(Stored items)

☆ ☆ ☆ ☆

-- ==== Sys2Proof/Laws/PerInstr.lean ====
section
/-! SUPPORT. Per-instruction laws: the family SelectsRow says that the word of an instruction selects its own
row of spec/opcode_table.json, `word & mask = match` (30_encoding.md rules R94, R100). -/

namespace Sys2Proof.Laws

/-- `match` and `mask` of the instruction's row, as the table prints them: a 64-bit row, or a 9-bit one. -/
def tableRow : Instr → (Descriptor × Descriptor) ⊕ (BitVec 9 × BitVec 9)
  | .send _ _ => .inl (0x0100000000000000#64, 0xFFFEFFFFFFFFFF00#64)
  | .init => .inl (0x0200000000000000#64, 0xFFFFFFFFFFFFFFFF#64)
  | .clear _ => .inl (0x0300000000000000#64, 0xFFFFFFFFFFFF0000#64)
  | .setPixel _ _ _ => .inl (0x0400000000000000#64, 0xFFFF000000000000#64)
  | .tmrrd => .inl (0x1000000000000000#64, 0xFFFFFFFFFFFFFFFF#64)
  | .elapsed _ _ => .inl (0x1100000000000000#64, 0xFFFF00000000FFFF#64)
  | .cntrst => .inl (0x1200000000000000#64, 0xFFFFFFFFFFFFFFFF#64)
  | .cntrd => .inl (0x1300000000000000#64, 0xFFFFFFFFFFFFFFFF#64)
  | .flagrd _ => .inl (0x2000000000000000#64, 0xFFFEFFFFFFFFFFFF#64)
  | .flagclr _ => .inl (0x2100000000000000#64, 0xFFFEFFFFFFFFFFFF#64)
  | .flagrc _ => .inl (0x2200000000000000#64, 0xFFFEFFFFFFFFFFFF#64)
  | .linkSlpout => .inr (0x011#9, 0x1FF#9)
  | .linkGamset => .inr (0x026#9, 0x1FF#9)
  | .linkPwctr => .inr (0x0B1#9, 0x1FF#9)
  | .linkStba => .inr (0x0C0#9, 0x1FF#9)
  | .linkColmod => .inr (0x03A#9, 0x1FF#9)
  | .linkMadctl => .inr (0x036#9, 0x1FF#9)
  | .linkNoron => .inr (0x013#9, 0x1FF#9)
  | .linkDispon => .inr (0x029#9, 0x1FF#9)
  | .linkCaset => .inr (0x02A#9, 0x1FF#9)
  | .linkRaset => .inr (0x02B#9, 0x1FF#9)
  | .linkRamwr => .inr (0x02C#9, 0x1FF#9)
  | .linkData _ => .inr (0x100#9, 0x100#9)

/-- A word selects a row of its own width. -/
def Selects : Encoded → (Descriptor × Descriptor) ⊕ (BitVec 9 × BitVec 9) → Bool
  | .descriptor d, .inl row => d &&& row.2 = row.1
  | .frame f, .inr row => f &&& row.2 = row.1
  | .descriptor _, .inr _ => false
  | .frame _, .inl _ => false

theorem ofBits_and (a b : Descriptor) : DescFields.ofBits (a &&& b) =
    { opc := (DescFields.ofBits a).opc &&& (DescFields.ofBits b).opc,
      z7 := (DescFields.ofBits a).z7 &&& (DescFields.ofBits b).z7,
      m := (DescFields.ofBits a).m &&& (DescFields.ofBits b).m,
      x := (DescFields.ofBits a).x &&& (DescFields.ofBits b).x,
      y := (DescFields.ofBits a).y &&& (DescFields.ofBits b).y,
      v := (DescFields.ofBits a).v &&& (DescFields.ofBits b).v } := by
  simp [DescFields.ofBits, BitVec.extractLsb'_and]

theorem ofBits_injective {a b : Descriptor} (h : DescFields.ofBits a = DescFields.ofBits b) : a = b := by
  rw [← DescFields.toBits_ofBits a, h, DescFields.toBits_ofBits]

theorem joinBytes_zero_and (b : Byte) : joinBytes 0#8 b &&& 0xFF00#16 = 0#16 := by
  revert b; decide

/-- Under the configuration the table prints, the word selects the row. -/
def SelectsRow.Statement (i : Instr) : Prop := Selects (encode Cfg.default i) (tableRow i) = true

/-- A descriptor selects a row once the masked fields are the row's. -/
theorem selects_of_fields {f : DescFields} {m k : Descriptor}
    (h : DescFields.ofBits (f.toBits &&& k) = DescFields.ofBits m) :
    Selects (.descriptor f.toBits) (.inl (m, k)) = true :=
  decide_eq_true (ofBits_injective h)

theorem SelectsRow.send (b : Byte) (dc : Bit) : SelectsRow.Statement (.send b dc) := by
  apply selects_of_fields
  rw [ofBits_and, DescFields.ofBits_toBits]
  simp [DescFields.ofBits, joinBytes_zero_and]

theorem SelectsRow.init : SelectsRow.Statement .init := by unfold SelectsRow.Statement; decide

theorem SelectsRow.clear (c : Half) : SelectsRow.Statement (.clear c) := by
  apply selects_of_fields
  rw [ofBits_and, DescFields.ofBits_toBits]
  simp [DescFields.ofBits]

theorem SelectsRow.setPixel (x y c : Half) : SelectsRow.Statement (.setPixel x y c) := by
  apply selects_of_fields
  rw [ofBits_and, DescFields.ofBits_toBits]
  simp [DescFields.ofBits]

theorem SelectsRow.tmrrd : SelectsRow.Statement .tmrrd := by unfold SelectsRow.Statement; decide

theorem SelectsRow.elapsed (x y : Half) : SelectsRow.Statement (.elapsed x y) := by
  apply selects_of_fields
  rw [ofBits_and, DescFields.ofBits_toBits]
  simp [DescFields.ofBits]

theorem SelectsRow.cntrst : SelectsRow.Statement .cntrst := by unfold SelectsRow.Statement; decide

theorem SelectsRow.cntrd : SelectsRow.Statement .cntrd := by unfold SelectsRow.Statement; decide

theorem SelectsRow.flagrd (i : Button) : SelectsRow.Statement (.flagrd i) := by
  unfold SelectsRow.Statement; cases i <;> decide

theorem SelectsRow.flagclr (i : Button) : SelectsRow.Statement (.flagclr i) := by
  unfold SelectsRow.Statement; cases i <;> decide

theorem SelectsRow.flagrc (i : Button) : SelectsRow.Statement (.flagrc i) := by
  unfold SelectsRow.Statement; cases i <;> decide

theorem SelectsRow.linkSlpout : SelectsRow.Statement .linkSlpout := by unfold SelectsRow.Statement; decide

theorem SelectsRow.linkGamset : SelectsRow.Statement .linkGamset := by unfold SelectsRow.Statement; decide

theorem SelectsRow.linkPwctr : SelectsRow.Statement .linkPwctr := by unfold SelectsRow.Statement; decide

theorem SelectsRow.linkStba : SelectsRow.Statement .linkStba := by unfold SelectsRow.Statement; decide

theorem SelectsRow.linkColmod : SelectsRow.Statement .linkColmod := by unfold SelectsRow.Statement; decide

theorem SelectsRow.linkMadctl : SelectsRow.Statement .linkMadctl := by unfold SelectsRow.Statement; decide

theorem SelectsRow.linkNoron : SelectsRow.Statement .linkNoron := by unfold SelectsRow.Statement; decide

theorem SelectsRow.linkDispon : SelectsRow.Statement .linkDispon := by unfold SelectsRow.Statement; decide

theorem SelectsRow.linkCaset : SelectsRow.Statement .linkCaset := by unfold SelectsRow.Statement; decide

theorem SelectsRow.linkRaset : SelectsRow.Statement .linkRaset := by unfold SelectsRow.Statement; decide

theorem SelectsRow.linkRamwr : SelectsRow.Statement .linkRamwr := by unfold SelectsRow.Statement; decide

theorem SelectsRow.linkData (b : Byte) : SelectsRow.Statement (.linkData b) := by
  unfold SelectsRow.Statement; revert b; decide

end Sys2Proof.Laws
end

☆ ☆ ☆ ☆

#### Exercise
Each line above is to be reproduced exactly.

#### Exercise result
-- ==== Sys2Proof/Laws/PerInstr.lean ====
section
/-! SUPPORT. Per-instruction laws: the family SelectsRow says that the word of an instruction selects its own
row of spec/opcode_table.json, `word & mask = match` (30_encoding.md rules R94, R100). -/

namespace Sys2Proof.Laws

/-- `match` and `mask` of the instruction's row, as the table prints them: a 64-bit row, or a 9-bit one. -/
def tableRow : Instr → (Descriptor × Descriptor) ⊕ (BitVec 9 × BitVec 9)
  | .send _ _ => .inl (0x0100000000000000#64, 0xFFFEFFFFFFFFFF00#64)
  | .init => .inl (0x0200000000000000#64, 0xFFFFFFFFFFFFFFFF#64)
  | .clear _ => .inl (0x0300000000000000#64, 0xFFFFFFFFFFFF0000#64)
  | .setPixel _ _ _ => .inl (0x0400000000000000#64, 0xFFFF000000000000#64)
  | .tmrrd => .inl (0x1000000000000000#64, 0xFFFFFFFFFFFFFFFF#64)
  | .elapsed _ _ => .inl (0x1100000000000000#64, 0xFFFF00000000FFFF#64)
  | .cntrst => .inl (0x1200000000000000#64, 0xFFFFFFFFFFFFFFFF#64)
  | .cntrd => .inl (0x1300000000000000#64, 0xFFFFFFFFFFFFFFFF#64)
  | .flagrd _ => .inl (0x2000000000000000#64, 0xFFFEFFFFFFFFFFFF#64)
  | .flagclr _ => .inl (0x2100000000000000#64, 0xFFFEFFFFFFFFFFFF#64)
  | .flagrc _ => .inl (0x2200000000000000#64, 0xFFFEFFFFFFFFFFFF#64)
  | .linkSlpout => .inr (0x011#9, 0x1FF#9)
  | .linkGamset => .inr (0x026#9, 0x1FF#9)
  | .linkPwctr => .inr (0x0B1#9, 0x1FF#9)
  | .linkStba => .inr (0x0C0#9, 0x1FF#9)
  | .linkColmod => .inr (0x03A#9, 0x1FF#9)
  | .linkMadctl => .inr (0x036#9, 0x1FF#9)
  | .linkNoron => .inr (0x013#9, 0x1FF#9)
  | .linkDispon => .inr (0x029#9, 0x1FF#9)
  | .linkCaset => .inr (0x02A#9, 0x1FF#9)
  | .linkRaset => .inr (0x02B#9, 0x1FF#9)
  | .linkRamwr => .inr (0x02C#9, 0x1FF#9)
  | .linkData _ => .inr (0x100#9, 0x100#9)

/-- A word selects a row of its own width. -/
def Selects : Encoded → (Descriptor × Descriptor) ⊕ (BitVec 9 × BitVec 9) → Bool
  | .descriptor d, .inl row => d &&& row.2 = row.1
  | .frame f, .inr row => f &&& row.2 = row.1
  | .descriptor _, .inr _ => false
  | .frame _, .inl _ => false

theorem ofBits_and (a b : Descriptor) : DescFields.ofBits (a &&& b) =
    { opc := (DescFields.ofBits a).opc &&& (DescFields.ofBits b).opc,
      z7 := (DescFields.ofBits a).z7 &&& (DescFields.ofBits b).z7,
      m := (DescFields.ofBits a).m &&& (DescFields.ofBits b).m,
      x := (DescFields.ofBits a).x &&& (DescFields.ofBits b).x,
      y := (DescFields.ofBits a).y &&& (DescFields.ofBits b).y,
      v := (DescFields.ofBits a).v &&& (DescFields.ofBits b).v } := by
  simp [DescFields.ofBits, BitVec.extractLsb'_and]

theorem ofBits_injective {a b : Descriptor} (h : DescFields.ofBits a = DescFields.ofBits b) : a = b := by
  rw [← DescFields.toBits_ofBits a, h, DescFields.toBits_ofBits]

theorem joinBytes_zero_and (b : Byte) : joinBytes 0#8 b &&& 0xFF00#16 = 0#16 := by
  revert b; decide

/-- Under the configuration the table prints, the word selects the row. -/
def SelectsRow.Statement (i : Instr) : Prop := Selects (encode Cfg.default i) (tableRow i) = true

/-- A descriptor selects a row once the masked fields are the row's. -/
theorem selects_of_fields {f : DescFields} {m k : Descriptor}
    (h : DescFields.ofBits (f.toBits &&& k) = DescFields.ofBits m) :
    Selects (.descriptor f.toBits) (.inl (m, k)) = true :=
  decide_eq_true (ofBits_injective h)

theorem SelectsRow.send (b : Byte) (dc : Bit) : SelectsRow.Statement (.send b dc) := by
  apply selects_of_fields
  rw [ofBits_and, DescFields.ofBits_toBits]
  simp [DescFields.ofBits, joinBytes_zero_and]

theorem SelectsRow.init : SelectsRow.Statement .init := by unfold SelectsRow.Statement; decide

theorem SelectsRow.clear (c : Half) : SelectsRow.Statement (.clear c) := by
  apply selects_of_fields
  rw [ofBits_and, DescFields.ofBits_toBits]
  simp [DescFields.ofBits]

theorem SelectsRow.setPixel (x y c : Half) : SelectsRow.Statement (.setPixel x y c) := by
  apply selects_of_fields
  rw [ofBits_and, DescFields.ofBits_toBits]
  simp [DescFields.ofBits]

theorem SelectsRow.tmrrd : SelectsRow.Statement .tmrrd := by unfold SelectsRow.Statement; decide

theorem SelectsRow.elapsed (x y : Half) : SelectsRow.Statement (.elapsed x y) := by
  apply selects_of_fields
  rw [ofBits_and, DescFields.ofBits_toBits]
  simp [DescFields.ofBits]

theorem SelectsRow.cntrst : SelectsRow.Statement .cntrst := by unfold SelectsRow.Statement; decide

theorem SelectsRow.cntrd : SelectsRow.Statement .cntrd := by unfold SelectsRow.Statement; decide

theorem SelectsRow.flagrd (i : Button) : SelectsRow.Statement (.flagrd i) := by
  unfold SelectsRow.Statement; cases i <;> decide

theorem SelectsRow.flagclr (i : Button) : SelectsRow.Statement (.flagclr i) := by
  unfold SelectsRow.Statement; cases i <;> decide

theorem SelectsRow.flagrc (i : Button) : SelectsRow.Statement (.flagrc i) := by
  unfold SelectsRow.Statement; cases i <;> decide

theorem SelectsRow.linkSlpout : SelectsRow.Statement .linkSlpout := by unfold SelectsRow.Statement; decide

theorem SelectsRow.linkGamset : SelectsRow.Statement .linkGamset := by unfold SelectsRow.Statement; decide

theorem SelectsRow.linkPwctr : SelectsRow.Statement .linkPwctr := by unfold SelectsRow.Statement; decide

theorem SelectsRow.linkStba : SelectsRow.Statement .linkStba := by unfold SelectsRow.Statement; decide

theorem SelectsRow.linkColmod : SelectsRow.Statement .linkColmod := by unfold SelectsRow.Statement; decide

theorem SelectsRow.linkMadctl : SelectsRow.Statement .linkMadctl := by unfold SelectsRow.Statement; decide

theorem SelectsRow.linkNoron : SelectsRow.Statement .linkNoron := by unfold SelectsRow.Statement; decide

theorem SelectsRow.linkDispon : SelectsRow.Statement .linkDispon := by unfold SelectsRow.Statement; decide

theorem SelectsRow.linkCaset : SelectsRow.Statement .linkCaset := by unfold SelectsRow.Statement; decide

theorem SelectsRow.linkRaset : SelectsRow.Statement .linkRaset := by unfold SelectsRow.Statement; decide

theorem SelectsRow.linkRamwr : SelectsRow.Statement .linkRamwr := by unfold SelectsRow.Statement; decide

theorem SelectsRow.linkData (b : Byte) : SelectsRow.Statement (.linkData b) := by
  unfold SelectsRow.Statement; revert b; decide

end Sys2Proof.Laws
end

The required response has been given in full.